- Problem to work on:
Find the lines holding the string "toward" in the data, then copy all of them.

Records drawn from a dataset
[Start of section]

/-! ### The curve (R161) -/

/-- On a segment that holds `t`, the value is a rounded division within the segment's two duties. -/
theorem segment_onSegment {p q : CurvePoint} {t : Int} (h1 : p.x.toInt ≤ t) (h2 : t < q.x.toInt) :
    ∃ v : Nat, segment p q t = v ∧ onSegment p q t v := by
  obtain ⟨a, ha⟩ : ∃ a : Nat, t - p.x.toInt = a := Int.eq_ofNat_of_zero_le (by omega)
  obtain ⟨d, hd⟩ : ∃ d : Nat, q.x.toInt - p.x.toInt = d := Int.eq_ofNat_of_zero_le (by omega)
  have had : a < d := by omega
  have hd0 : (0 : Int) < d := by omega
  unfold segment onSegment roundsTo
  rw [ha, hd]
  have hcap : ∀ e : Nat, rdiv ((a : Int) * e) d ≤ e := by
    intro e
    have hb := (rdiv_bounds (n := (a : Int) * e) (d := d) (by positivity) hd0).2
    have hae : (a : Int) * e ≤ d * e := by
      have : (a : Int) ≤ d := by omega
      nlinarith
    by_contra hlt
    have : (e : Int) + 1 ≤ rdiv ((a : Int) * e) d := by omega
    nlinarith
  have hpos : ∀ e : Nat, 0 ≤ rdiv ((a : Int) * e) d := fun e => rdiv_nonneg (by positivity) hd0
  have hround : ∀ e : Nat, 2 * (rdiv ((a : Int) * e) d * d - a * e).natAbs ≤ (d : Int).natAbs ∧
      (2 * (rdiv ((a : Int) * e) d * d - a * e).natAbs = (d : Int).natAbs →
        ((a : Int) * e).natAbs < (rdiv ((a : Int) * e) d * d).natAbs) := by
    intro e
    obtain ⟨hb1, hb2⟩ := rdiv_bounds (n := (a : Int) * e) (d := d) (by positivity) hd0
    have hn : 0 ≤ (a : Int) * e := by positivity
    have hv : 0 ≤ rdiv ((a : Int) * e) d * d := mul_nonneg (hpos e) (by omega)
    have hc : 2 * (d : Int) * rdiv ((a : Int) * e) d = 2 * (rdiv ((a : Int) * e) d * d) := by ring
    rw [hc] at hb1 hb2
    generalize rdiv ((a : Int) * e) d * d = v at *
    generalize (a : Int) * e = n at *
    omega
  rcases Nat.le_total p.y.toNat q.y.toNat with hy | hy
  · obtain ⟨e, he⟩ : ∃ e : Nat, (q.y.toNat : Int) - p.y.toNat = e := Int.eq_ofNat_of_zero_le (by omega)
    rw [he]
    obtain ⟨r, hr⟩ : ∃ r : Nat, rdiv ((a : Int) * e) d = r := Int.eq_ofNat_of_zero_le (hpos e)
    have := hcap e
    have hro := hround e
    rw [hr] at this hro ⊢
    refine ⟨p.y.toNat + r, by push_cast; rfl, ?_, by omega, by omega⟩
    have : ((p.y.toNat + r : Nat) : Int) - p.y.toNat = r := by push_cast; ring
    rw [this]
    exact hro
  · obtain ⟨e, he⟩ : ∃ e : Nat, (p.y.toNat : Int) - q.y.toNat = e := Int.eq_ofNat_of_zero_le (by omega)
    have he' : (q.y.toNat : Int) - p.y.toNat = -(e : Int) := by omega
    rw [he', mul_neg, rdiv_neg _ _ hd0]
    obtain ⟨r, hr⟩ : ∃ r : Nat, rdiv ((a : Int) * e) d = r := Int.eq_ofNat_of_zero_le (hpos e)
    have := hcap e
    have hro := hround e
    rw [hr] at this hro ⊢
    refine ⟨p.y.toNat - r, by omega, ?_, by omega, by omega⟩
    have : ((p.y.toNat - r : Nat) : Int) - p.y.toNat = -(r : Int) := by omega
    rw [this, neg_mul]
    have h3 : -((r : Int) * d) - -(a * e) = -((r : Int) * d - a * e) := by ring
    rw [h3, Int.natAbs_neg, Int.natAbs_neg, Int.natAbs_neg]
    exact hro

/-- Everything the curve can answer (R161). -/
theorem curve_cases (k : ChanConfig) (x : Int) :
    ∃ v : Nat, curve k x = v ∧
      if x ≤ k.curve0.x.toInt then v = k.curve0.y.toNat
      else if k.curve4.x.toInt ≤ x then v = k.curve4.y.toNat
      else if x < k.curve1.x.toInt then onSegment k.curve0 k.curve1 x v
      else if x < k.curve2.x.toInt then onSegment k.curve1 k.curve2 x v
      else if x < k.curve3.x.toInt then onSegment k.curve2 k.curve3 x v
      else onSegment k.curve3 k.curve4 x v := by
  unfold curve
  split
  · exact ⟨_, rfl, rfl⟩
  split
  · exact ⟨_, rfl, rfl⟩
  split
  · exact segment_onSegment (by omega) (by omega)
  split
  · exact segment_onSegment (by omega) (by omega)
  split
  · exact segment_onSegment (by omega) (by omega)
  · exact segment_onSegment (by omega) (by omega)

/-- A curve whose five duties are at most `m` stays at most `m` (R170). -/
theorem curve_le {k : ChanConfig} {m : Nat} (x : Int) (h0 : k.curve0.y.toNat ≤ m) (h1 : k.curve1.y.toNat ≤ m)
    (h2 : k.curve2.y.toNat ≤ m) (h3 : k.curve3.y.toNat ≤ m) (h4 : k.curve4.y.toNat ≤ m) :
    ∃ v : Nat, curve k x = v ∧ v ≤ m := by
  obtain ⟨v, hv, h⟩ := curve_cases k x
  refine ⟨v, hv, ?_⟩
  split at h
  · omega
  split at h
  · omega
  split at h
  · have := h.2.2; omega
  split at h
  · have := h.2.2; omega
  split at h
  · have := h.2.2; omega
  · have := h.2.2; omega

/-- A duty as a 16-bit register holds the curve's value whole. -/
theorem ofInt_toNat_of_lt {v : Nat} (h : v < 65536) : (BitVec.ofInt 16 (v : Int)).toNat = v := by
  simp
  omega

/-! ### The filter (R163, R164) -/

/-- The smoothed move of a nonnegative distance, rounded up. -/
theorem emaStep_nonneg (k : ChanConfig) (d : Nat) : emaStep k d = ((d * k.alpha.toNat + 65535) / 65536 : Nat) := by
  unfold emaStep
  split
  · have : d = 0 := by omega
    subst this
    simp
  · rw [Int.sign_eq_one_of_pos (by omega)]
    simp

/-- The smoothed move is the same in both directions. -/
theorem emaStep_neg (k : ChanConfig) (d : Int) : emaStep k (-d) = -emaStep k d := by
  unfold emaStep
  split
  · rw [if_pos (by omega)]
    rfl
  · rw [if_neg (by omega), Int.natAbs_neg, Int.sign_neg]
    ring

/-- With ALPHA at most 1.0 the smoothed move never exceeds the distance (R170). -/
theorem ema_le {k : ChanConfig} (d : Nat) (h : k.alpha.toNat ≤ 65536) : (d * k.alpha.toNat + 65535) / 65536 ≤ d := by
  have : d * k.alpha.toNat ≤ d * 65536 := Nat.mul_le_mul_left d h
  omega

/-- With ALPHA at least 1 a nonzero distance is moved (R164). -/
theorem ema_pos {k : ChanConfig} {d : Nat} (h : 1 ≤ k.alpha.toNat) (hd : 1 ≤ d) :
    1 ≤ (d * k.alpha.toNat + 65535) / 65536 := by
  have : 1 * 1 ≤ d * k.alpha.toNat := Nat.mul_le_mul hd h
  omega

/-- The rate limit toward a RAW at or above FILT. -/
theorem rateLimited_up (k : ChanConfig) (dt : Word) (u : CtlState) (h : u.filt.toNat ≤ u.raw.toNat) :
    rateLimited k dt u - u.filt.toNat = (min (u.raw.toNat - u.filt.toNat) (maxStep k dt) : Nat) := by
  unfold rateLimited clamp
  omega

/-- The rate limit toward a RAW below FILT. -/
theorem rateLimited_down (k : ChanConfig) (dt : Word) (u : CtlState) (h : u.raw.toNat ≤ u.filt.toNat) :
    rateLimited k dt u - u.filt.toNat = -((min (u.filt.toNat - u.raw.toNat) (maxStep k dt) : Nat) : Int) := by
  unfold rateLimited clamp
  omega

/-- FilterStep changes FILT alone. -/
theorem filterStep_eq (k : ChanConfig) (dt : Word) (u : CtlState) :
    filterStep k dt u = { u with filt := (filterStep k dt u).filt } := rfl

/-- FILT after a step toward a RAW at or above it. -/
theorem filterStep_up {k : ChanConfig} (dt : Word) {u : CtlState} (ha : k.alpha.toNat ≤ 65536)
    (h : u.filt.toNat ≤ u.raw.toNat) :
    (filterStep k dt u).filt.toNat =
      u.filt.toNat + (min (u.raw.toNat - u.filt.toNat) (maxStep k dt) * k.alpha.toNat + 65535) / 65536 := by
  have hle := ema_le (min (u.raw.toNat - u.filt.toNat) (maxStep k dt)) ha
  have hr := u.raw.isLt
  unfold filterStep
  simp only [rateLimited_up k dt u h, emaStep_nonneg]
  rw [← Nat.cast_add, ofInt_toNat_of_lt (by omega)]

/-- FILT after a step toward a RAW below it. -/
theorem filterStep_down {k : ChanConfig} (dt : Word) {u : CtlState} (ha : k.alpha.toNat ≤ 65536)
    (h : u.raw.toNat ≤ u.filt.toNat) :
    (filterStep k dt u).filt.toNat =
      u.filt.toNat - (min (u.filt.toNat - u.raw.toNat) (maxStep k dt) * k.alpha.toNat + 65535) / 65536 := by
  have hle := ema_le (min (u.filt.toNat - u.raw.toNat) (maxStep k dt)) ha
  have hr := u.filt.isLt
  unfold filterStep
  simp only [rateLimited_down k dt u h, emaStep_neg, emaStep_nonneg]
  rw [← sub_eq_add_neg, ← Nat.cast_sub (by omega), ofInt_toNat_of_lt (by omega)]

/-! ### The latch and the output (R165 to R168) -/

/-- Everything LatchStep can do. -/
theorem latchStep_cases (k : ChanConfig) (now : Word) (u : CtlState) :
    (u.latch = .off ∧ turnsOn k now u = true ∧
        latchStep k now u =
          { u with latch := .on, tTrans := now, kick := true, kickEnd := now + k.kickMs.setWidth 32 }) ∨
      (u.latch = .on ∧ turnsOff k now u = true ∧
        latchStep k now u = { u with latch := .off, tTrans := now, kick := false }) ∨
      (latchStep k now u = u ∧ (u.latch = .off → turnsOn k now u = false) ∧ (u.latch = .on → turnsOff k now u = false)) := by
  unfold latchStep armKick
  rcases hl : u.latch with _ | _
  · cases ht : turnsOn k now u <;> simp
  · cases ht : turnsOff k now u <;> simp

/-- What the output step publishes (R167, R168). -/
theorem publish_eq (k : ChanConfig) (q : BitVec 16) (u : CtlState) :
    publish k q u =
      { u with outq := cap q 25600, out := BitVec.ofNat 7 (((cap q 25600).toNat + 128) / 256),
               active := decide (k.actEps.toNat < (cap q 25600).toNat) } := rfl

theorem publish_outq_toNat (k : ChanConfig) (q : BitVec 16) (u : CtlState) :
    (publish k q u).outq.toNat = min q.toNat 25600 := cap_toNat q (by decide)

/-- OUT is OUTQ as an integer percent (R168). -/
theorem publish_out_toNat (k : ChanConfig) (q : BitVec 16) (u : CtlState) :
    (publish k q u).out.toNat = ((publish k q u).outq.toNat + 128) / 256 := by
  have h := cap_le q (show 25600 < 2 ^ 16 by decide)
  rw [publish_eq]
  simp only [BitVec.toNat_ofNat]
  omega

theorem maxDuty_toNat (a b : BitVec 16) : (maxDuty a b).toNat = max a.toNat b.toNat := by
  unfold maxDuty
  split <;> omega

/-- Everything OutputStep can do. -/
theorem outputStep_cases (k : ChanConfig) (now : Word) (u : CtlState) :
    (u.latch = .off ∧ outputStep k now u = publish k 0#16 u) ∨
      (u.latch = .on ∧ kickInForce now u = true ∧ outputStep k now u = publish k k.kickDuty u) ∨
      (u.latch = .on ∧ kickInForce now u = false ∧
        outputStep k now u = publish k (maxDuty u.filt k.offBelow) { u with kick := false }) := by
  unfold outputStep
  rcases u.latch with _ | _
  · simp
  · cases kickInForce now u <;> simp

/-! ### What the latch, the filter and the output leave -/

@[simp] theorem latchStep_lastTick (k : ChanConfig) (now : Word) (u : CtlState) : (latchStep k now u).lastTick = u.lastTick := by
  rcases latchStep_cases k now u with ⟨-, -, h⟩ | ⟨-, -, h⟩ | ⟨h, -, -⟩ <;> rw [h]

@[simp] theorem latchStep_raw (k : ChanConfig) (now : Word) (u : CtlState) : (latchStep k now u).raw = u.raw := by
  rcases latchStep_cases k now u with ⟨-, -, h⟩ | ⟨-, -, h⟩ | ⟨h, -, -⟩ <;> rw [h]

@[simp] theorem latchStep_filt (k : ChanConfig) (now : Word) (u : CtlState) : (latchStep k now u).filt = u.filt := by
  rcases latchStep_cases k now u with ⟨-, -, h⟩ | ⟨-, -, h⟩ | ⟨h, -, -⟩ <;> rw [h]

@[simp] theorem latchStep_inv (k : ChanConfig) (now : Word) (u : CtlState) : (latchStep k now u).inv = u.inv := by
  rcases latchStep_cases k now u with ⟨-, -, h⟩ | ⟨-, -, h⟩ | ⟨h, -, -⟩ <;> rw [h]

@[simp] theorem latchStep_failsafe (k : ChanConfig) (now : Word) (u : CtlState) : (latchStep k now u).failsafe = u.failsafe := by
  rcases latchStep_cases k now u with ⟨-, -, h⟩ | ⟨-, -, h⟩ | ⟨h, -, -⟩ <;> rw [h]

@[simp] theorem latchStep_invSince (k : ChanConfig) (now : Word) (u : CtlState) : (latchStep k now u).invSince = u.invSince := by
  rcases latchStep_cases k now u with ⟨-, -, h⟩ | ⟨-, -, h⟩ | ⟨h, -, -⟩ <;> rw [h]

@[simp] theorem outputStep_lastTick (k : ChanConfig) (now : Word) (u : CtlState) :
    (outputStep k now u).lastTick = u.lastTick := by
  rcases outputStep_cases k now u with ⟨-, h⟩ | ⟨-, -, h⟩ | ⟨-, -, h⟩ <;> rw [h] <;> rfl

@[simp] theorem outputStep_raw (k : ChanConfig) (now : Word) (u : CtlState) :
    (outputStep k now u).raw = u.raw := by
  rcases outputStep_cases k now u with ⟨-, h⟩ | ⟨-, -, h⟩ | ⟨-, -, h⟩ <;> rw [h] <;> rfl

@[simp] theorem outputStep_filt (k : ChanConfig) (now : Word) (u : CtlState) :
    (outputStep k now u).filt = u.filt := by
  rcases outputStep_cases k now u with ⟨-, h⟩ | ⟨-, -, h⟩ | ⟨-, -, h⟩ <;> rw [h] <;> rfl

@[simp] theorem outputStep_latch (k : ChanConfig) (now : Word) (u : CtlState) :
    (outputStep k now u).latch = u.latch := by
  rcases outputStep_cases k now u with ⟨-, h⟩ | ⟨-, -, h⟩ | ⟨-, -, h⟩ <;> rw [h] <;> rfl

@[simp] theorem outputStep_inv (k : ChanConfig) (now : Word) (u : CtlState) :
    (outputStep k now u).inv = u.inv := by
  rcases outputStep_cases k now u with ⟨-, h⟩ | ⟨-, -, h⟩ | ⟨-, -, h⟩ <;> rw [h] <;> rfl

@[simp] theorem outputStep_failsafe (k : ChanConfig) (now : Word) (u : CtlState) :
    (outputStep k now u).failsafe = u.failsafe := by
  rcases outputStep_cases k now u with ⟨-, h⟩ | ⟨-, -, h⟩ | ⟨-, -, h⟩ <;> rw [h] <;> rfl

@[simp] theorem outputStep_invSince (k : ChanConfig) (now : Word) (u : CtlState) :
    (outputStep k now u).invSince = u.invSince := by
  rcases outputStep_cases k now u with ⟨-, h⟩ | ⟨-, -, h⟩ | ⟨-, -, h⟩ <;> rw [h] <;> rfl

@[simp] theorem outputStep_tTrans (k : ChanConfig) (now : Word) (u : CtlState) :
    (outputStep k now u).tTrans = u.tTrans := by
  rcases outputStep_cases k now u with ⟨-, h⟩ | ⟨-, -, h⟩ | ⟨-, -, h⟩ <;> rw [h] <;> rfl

[End of section]

- Task response:
/-- The rate limit toward a RAW at or above FILT. -/
/-- The rate limit toward a RAW below FILT. -/
/-- FILT after a step toward a RAW at or above it. -/
/-- FILT after a step toward a RAW below it. -/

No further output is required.